### YOUR OBJECTIVE
Lines from the beginning of the data through the line containing "byteRead img 0x15" are to be copied exactly, with no other line included.

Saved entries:
/-- Whether a parameter is read out of its range or with a code that is not assigned (R42, R52, R56, R64, R159). -/
def outOfRange (img : List Word) : LoadItem → Prop
  | .starvationLimit => byteRead img 0x12 < 16
  | .engineTick => 3 < byteRead img 0x13
  | .engineEdge => 2 < byteRead img 0x14
  | .engineDivider => 3 < byteRead img 0x15
  | .engineTeeth => byteRead img 0x16 < 1 ∨ 240 < byteRead img 0x16
  | .roadTick => 3 < byteRead img 0x17
  | .roadEdge => 2 < byteRead img 0x18
  | .roadDivider => 3 < byteRead img 0x19
  | .roadPulses => wordRead img 0x1A < 500 ∨ 25000 < wordRead img 0x1A
  | .stopLow => wordRead img 0x1C < 10 ∨ 200 < wordRead img 0x1C
  | .stopHigh => wordRead img 0x1E < 20 ∨ 400 < wordRead img 0x1E
  | .movingLow => wordRead img 0x20 < 5 ∨ 190 < wordRead img 0x20
  | .movingHigh => wordRead img 0x22 < 10 ∨ 200 < wordRead img 0x22
  | .parkUse => 1 < byteRead img 0x24
  | .lockoutThreshold => byteRead img 0x25 < 1 ∨ 15 < byteRead img 0x25
  | .suspendLimit => wordRead img 0x26 < 10 ∨ 600 < wordRead img 0x26
  | .strikeDecay => byteRead img 0x28 < 1 ∨ 60 < byteRead img 0x28
  | .scanPeriod => 240 < byteRead img 0x29
  | _ => False

/-- Whether a pair of thresholds is out of order after the range check (R52). -/
def outOfOrder (img : List Word) : LoadItem → Prop
  | .stopThresholds => pickRead 20 400 80 (wordRead img 0x1E) ≤ pickRead 10 200 40 (wordRead img 0x1C)
  | .movingThresholds => pickRead 10 200 50 (wordRead img 0x22) ≤ pickRead 5 190 30 (wordRead img 0x20)
  | _ => False

/-- The entries of a valid image's parameters: every one is for a value out of range or a pair out of order. -/
theorem mem_validParams_faults (img : List Word) (item : LoadItem) (k : FaultKind) :
    (item, k) ∈ (validParams img).2 ↔
      (k = .range ∧ outOfRange img item) ∨ (k = .thresholdOrder ∧ outOfOrder img item) := by
  have upTo (off : Nat) : ¬ 255 < byteRead img off := Nat.not_lt.mpr (Nat.le_of_lt_succ (byteRead_lt img off))
  unfold validParams channelSettings thresholds
  simp only [List.mem_append, mem_inBounds, mem_coded, mem_ordered, inBounds_value, rateOfCode_eq_none_iff,
    edgeOfCode_eq_none_iff, dividerOfCode_eq_none_iff, parkUseOfCode_eq_none_iff, imgByte_toNat, imgWord_toNat,
    or_assoc]
  cases item <;> simp [outOfRange, outOfOrder, pickRead, upTo]

theorem Chip.settleParams_of_fault (c : Chip) (img : List Word) (k : FaultKind) (h : imageFault img = some k) :
    c.settleParams img
      = ({ c with params := { Params.default with image := .invalid } } : Chip).addFaults [(.image, k)] := by
  unfold Chip.settleParams
  rw [h]
  rfl

theorem Chip.settleParams_of_valid (c : Chip) (img : List Word) (h : imageFault img = none) :
    c.settleParams img = ({ c with params := (validParams img).1 } : Chip).addFaults (validParams img).2 := by
  unfold Chip.settleParams
  rw [h]

/-- Whatever the image check finds, new parameters are taken and entries added. -/
theorem Chip.settleParams_cases (c : Chip) (img : List Word) :
    ∃ params faults, c.settleParams img = ({ c with params := params } : Chip).addFaults faults := by
  cases h : imageFault img with
  | some k => exact ⟨_, _, c.settleParams_of_fault img k h⟩
  | none => exact ⟨_, _, c.settleParams_of_valid img h⟩

theorem Chip.settleParams_frame (c : Chip) (img : List Word) :
    c.changesOnly [.params, .map, .link] (c.settleParams img) := by
  obtain ⟨params, faults, settled⟩ := c.settleParams_cases img
  rw [settled, Chip.addFaults_eq]
  exact (Chip.changesOnly_iff _ _ _).mpr (by simp)

theorem Chip.settleParams_map (c : Chip) (img : List Word) :
    (c.settleParams img).map = { c.map with loadFaults := (c.settleParams img).map.loadFaults } := by
  obtain ⟨params, faults, settled⟩ := c.settleParams_cases img
  rw [settled, Chip.addFaults_map]

theorem Chip.settleParams_link (c : Chip) (img : List Word) :
    (c.settleParams img).link = { c.link with notices :=
      if c.map.loadFaults = [] ∧ (c.settleParams img).map.loadFaults ≠ [] then c.link.notices ||| 0x0100#16
      else c.link.notices } := by
  obtain ⟨params, faults, settled⟩ := c.settleParams_cases img
  rw [settled]
  exact Chip.addFaults_link _ faults

end Sys2Proof.Machine
end

section
/-! The completion of an image word, and of the image: its loads, the monitor's start, and the survey's first read (R17,
R18, R31, R58, R123, R179–R181). -/

namespace Sys2Proof.Machine

/-! ## The loads of a complete image (R31, R123, R180) -/

theorem Chip.changesOnly_trans {blocks : List Block} {c d e : Chip} (h : c.changesOnly blocks d)
    (h' : d.changesOnly blocks e) : c.changesOnly blocks e := fun b hb => Chip.same_trans (h b hb) (h' b hb)

theorem Chip.changesOnly_mono {blocks more : List Block} {c d : Chip} (h : c.changesOnly blocks d)
    (sub : blocks ⊆ more) : c.changesOnly more d := fun b hb => h b fun m => hb (sub m)

/-- Whatever the image check has found, the limit table's load is a new table and entries added. -/
theorem Chip.loadLimits_cases (c : Chip) (img : List Word) :
    ∃ limits faults, c.loadLimits img = ({ c with overlay.limits := limits } : Chip).addFaults faults := by
  by_cases h : c.params.image = .valid
  · exact ⟨_, _, c.loadLimits_eq img h⟩
  · exact ⟨c.overlay.limits, [], if_neg h⟩

theorem Chip.loadLimits_frame (c : Chip) (img : List Word) :
    c.changesOnly [.map, .overlay, .link] (c.loadLimits img) := by
  obtain ⟨limits, faults, loaded⟩ := c.loadLimits_cases img
  rw [loaded, Chip.addFaults_eq]
  exact (Chip.changesOnly_iff _ _ _).mpr (by simp)

theorem Chip.loadLimits_record (c : Chip) (img : List Word) : (c.loadLimits img).map.record = c.map.record := by
  obtain ⟨limits, faults, loaded⟩ := c.loadLimits_cases img
  rw [loaded, Chip.addFaults_map]

/-- The part with the parameters, the map and the limit table of an image. -/
def Chip.imageLoaded (c : Chip) (img : List Word) : Chip := ((c.settleParams img).loadMap img).loadLimits img

/-- The loads give RECORD a place, and leave alone what is none of theirs. -/
theorem Chip.imageLoaded_frame (c : Chip) (img : List Word) (b : Addr) (hb : c.map.imageBase = some b) :
    (∃ place, (c.imageLoaded img).map.record = some place)
      ∧ c.changesOnly [.params, .map, .overlay, .link] (c.imageLoaded img) := by
  have base : (c.settleParams img).map.imageBase = some b := by rw [c.settleParams_map img, ← hb]
  refine ⟨⟨((c.settleParams img).headerRead img b).1, ?_⟩, ?_⟩
  · exact (Chip.loadLimits_record _ img).trans (congrArg WindowMap.record (Chip.loadMap_map _ img b base))
  · have settled : c.changesOnly [.params, .map, .overlay, .link] (c.settleParams img) :=
      Chip.changesOnly_mono (c.settleParams_frame img) (by simp)
    have mapped : (c.settleParams img).changesOnly [.params, .map, .overlay, .link] _ :=
      Chip.changesOnly_mono (Chip.loadMap_frame _ img b base) (by simp)
    exact Chip.changesOnly_trans (Chip.changesOnly_trans settled mapped)
      (Chip.changesOnly_mono (Chip.loadLimits_frame _ img) (by simp))

/-! ## The memory port after a read of R (R17, R18) -/

/-- The next read of R goes on in the burst, or stands for the arbitration (R18). -/
theorem Chip.busAfter_endInternal_R (c d : Chip) (x : Transfer) (idle : c.bus.requestR = none)
    (hd : d.bus = { c.bus with requestR := some x }) : c.busAfter (d.endInternal .R).bus = c.busGoesOn .R (some x) := by
  unfold Chip.endInternal BusPath.request Chip.busGoesOn
  rw [hd]
  dsimp only
  by_cases h : c.bus.requestP = none ∧ c.bus.burst < 8
  · rw [if_pos h, if_pos (show c.bus.requestP = none ∧ c.bus.burst < Config.burstLimit from h),
      Chip.busAfter_of_settled _ _ fun free => by cases free]
    simp only [BusPath.setRequest, idle]
  · rw [if_neg h, if_neg (show ¬ (c.bus.requestP = none ∧ c.bus.burst < Config.burstLimit) from h)]
    rfl

theorem Chip.busAfter_congr (c d : Chip) (b : BusPath) (params : d.params = c.params) : d.busAfter b = c.busAfter b :=
  Chip.arbitrate_bus_congr { c with bus := b } { d with bus := b } rfl (by rw [params])

/-- How a burst goes on reads the Bus Path and the parameters alone. -/
theorem Chip.busGoesOn_congr (c d : Chip) (who : Requester) (next : Option Transfer) (bus : d.bus = c.bus)
    (params : d.params = c.params) : d.busGoesOn who next = c.busGoesOn who next := by
  have same (b : BusPath) : d.busAfter b = c.busAfter b := c.busAfter_congr d b params
  unfold Chip.busGoesOn
  simp only [bus, same]

/-- The completion of a read of the start-up order that goes on with another, by what the order makes of the part: the
arbitration is that of the parameters as it leaves them. -/
theorem exec_startUpRead (s : State) (tr x : Transfer) (d : Chip) (hs : s.supplied = true) (up : s.chip.staysUp)
    (read : tr.action = .read) (port : s.chip.bus.memPort = .busy .R tr true) (idle : s.chip.bus.requestR = none)
    (noAppend : s.chip.engine.progress = none) (hd : s.chip.startUpDone (s.memory.readWord tr.address) = d)
    (bus : d.bus = { s.chip.bus with requestR := some x }) (power : d.supply.power = s.chip.supply.power)
    (delay : d.supply.dormancy = s.chip.supply.dormancy) :
    exec (.memoryTransferComplete none) s
      = .next { s with chip := { d with bus := ({ d with bus := s.chip.bus } : Chip).busGoesOn .R (some x) } } := by
  obtain ⟨a, action⟩ := tr
  obtain rfl : action = .read := read
  have done : s.chip.transferDone .R true (s.memory.complete ⟨a, .read⟩ none).2 = d.endInternal .R := by
    have engine : s.chip.engineDone (s.memory.readWord a) = d := by
      unfold Chip.engineDone
      rw [noAppend]
      exact hd
    exact congrArg (Chip.endInternal .R) engine
  have dUp : (d.endInternal .R).staysUp := by
    unfold Chip.staysUp
    rw [Chip.endInternal_supply, power, delay]
    exact up
  have ended : (d.endInternal .R).finish =
      { d with bus := ({ d with bus := s.chip.bus } : Chip).busGoesOn .R (some x) } := by
    rw [Chip.finish_eq d _ (d.endInternal_params .R) (.inl dUp), ← Chip.busAfter_endInternal_R
      { d with bus := s.chip.bus } d x idle bus, d.endInternal_eq .R]
    rfl
  refine congrArg Host.Outcome.next ((s.transferComplete_of_busy none .R _ true hs port).trans ?_)
  rw [done, ended]
  rfl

### OUTPUT BELOW
/-- Whether a parameter is read out of its range or with a code that is not assigned (R42, R52, R56, R64, R159). -/
def outOfRange (img : List Word) : LoadItem → Prop
  | .starvationLimit => byteRead img 0x12 < 16
  | .engineTick => 3 < byteRead img 0x13
  | .engineEdge => 2 < byteRead img 0x14
  | .engineDivider => 3 < byteRead img 0x15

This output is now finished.